2.6. Cloning of the 5′-flanking region of rat Bmp4 gene
A 3-kb 5′-UTR sequence from rat Bmp4 gene was amplified and cloned.
2.7. Site-directed deletion
Bmp4 promoter mutants with HRE deletions were created by site-directed deletion.
2.8. Chromatin immunoprecipitation assay
Chromatin immunoprecipitation (ChIP) assays were carried out with ChIP-IT™ Express kit (Active Motif).

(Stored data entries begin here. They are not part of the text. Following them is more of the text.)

-- ==== Sys2Proof/Machine/CdChanger.lean ====
section
/-! DEFINITION. The CdChangerEmulator (43_cd_changer.md): the internal handlers R166 to R174, the info timer's event R176 and
the shared sub-operations R175, R177, R178. -/

namespace Sys2Proof.Machine

/-! ### Shared sub-operations -/

/-- INFOREPLY (R175): the reply selected by `cdPlay`; only "now playing" un-mutes (D9). -/
def infoReply (s : State) : State :=
  match s.cdPlay with
  | .playing => (s.emit (.tx .playing)).emit .unmute
  | .paused => s.emit (.tx .paused)
  | .stopped => s.emit (.tx .stopped)
  | .none => s.emit (.tx .stopped)

/-- CDCENTRY (R177). -/
def cdcEntry (s : State) : State :=
  if hasVideo s then State.emit { s with keyboardBlocked := false, cdPlay := .playing } (.video .pi)
  else { s with keyboardBlocked := false, cdPlay := .playing }

/-- ANNOUNCE (R178). -/
def announce (s : State) : State :=
  if announceDue s then { s.emit (.tx .announce) with radioMessageCount := 0 } else s

/-- R167: cancel a held timer first, then arm the new one. -/
def rearmInfoTimer (s : State) : State :=
  if infoTimerUsed s then
    if s.infoLive then { (s.emit .tmrCancel).emit (.tmrArm s.straps.cdinfoIvl) with infoLive := true }
    else { s.emit (.tmrArm s.straps.cdinfoIvl) with infoLive := true }
  else s

/-! ### Handlers -/

/-- CDC_POLL (R166). -/
def cdcPoll (s : State) : State := { s.emit (.tx .present) with cdPolled := true }

/-- CDC_INFOREQ (R167): the reply comes before the timer actions. -/
def cdcInforeq (s : State) : State := rearmInfoTimer (infoReply s)

/-- CDC_STOP (R169). -/
def cdcStop (s : State) : State := { s.emit (.tx .stopped) with cdPlay := .stopped }

/-- CDC_PAUSE (R170). -/
def cdcPause (s : State) : State := { s.emit (.tx .paused) with cdPlay := .paused }

/-- CDC_START (R171). -/
def cdcStart (s : State) : State := { s.emit (.tx .playing) with cdPlay := .playing }

/-- CDC_DISKCHG (R172): only the reply, and only if the frame's own check passes. -/
def cdcDiskchg (f : Frame) (s : State) : State := if diskChangeOk s.params f then s.emit (.tx .playing) else s

/-- CDC_OUTKEY (R173). -/
def cdcOutkey (s : State) : State :=
  if hasVideo s then State.emit { s with keyboardBlocked := true } (.video .bmw) else { s with keyboardBlocked := true }

/-- CDC_TMRCANCEL (R174): never a second cancel. -/
def cdcTmrcancel (f : Frame) (s : State) : State :=
  if tmrCancelPred s.params f && s.infoLive then { s.emit .tmrCancel with infoLive := false } else s

/-- INFOTMR (R176), R222: ignored while halted and while no timer is live. -/
def infoTimer (s : State) : State := if s.halted then s else if s.infoLive then infoReply s else s

/-! ### The instructions -/

/-- CDC_POLL, `HID` 0x01 (R166); `f` is not read. -/
def execCdcPoll (_f : Frame) (s : State) : Host.Outcome State Fault Refusal := .next (cdcPoll s)

/-- CDC_INFOREQ, `HID` 0x02 (R167); `f` is not read. -/
def execCdcInforeq (_f : Frame) (s : State) : Host.Outcome State Fault Refusal := .next (cdcInforeq s)

/-- CDC_ENTER, `HID` 0x03 (R168); `f` is not read. -/
def execCdcEnter (_f : Frame) (s : State) : Host.Outcome State Fault Refusal := .next (cdcEntry s)

/-- CDC_STOP, `HID` 0x04 (R169); `f` is not read. -/
def execCdcStop (_f : Frame) (s : State) : Host.Outcome State Fault Refusal := .next (cdcStop s)

/-- CDC_PAUSE, `HID` 0x05 (R170); `f` is not read. -/
def execCdcPause (_f : Frame) (s : State) : Host.Outcome State Fault Refusal := .next (cdcPause s)

/-- CDC_START, `HID` 0x06 (R171); `f` is not read. -/
def execCdcStart (_f : Frame) (s : State) : Host.Outcome State Fault Refusal := .next (cdcStart s)

/-- CDC_DISKCHG, `HID` 0x07 (R172). -/
def execCdcDiskchg (f : Frame) (s : State) : Host.Outcome State Fault Refusal := .next (cdcDiskchg f s)

/-- CDC_OUTKEY, `HID` 0x08 (R173); `f` is not read. -/
def execCdcOutkey (_f : Frame) (s : State) : Host.Outcome State Fault Refusal := .next (cdcOutkey s)

/-- CDC_TMRCANCEL, `HID` 0x09 (R174). -/
def execCdcTmrcancel (f : Frame) (s : State) : Host.Outcome State Fault Refusal := .next (cdcTmrcancel f s)

/-- INFOTMR, `ev` 3 (R176). -/
def execInfotmr (s : State) : Host.Outcome State Fault Refusal := .next (infoTimer s)

/-- INFOREPLY (R175). -/
def execInforeply (s : State) : Host.Outcome State Fault Refusal := .next (infoReply s)

/-- CDCENTRY (R177). -/
def execCdcentry (s : State) : Host.Outcome State Fault Refusal := .next (cdcEntry s)

/-- ANNOUNCE (R178). -/
def execAnnounce (s : State) : Host.Outcome State Fault Refusal := .next (announce s)

end Sys2Proof.Machine
end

The detailed procedures for the above and all other experiments in this study were described in the Supplementary material online.
2.9. Statistical analysis
Data are expressed as mean ± SEM, and n is the number of experiments, which equals the number of animals providing lung, PA, or cells. Fura-2 fluorescence was measured in 20–30 cells per experiment. Statistical analyses were performed using analysis of variance (ANOVA). If significant F ratios were obtained with the ANOVA, pairwise comparison of means was performed using Student's t-test. When necessary, a Bonferroni correction was performed to correct for multiple comparisons. Otherwise, differences were considered significant when P < 0.05.
3. Results
3.1. CH induces BMP4 expression in rat distal PA and PASMCs
In rats exposed to CH (10% O2 for 21 days), the mean levels of BMP4 mRNA, pro- and mature proteins in distal PA were increased by 72% (Figure 1A), 62% (Figure 1B), and 183% (Figure 1B), respectively. In cultured PASMCs exposed to prolonged hypoxia (4% O2 for 60 h), the mean levels of BMP4 mRNA, pro- and mature proteins were increased by 89% (Figure 1C), 82% (Figure 1D), and 143% (Figure 1D), respectively, and the level of secreted mature BMP4 protein (Figure 1E) was also remarkably increased compared with normoxic control cells. These results indicate hypoxia directly up-regulates BMP4 production in PASMCs in a cell-autonomous manner.
Figure 1.
Effects of hypoxia on BMP4 mRNA and protein expression in rat distal PA and PASMCs. BMP4 mRNA was determined by real-time quantitative PCR and normalized to cyclophilin B (CpB). BMP4 protein was detected by western blotting and normalized to actin. (A and B) Levels of BMP4 mRNA (A; n = 7 per group) and protein (B; n = 6 per group) expression in distal PA from normoxic (Nor) or chronically hypoxic (CH; 10% O2 for 21 days) rats. (C and D) Levels of BMP4 mRNA (C; n = 4 per group) and protein (D; n = 4 per group) expression in rat distal PASMCs exposed to normoxia or prolonged hypoxia (Hyp; 4% O2 for 60). (E) Representative western blots of secreted BMP4 mature protein in cultured media of PASMCs exposed to Nor or Hyp (n = 4 per group). Bar values are mean ± SEM. *P < 0.05.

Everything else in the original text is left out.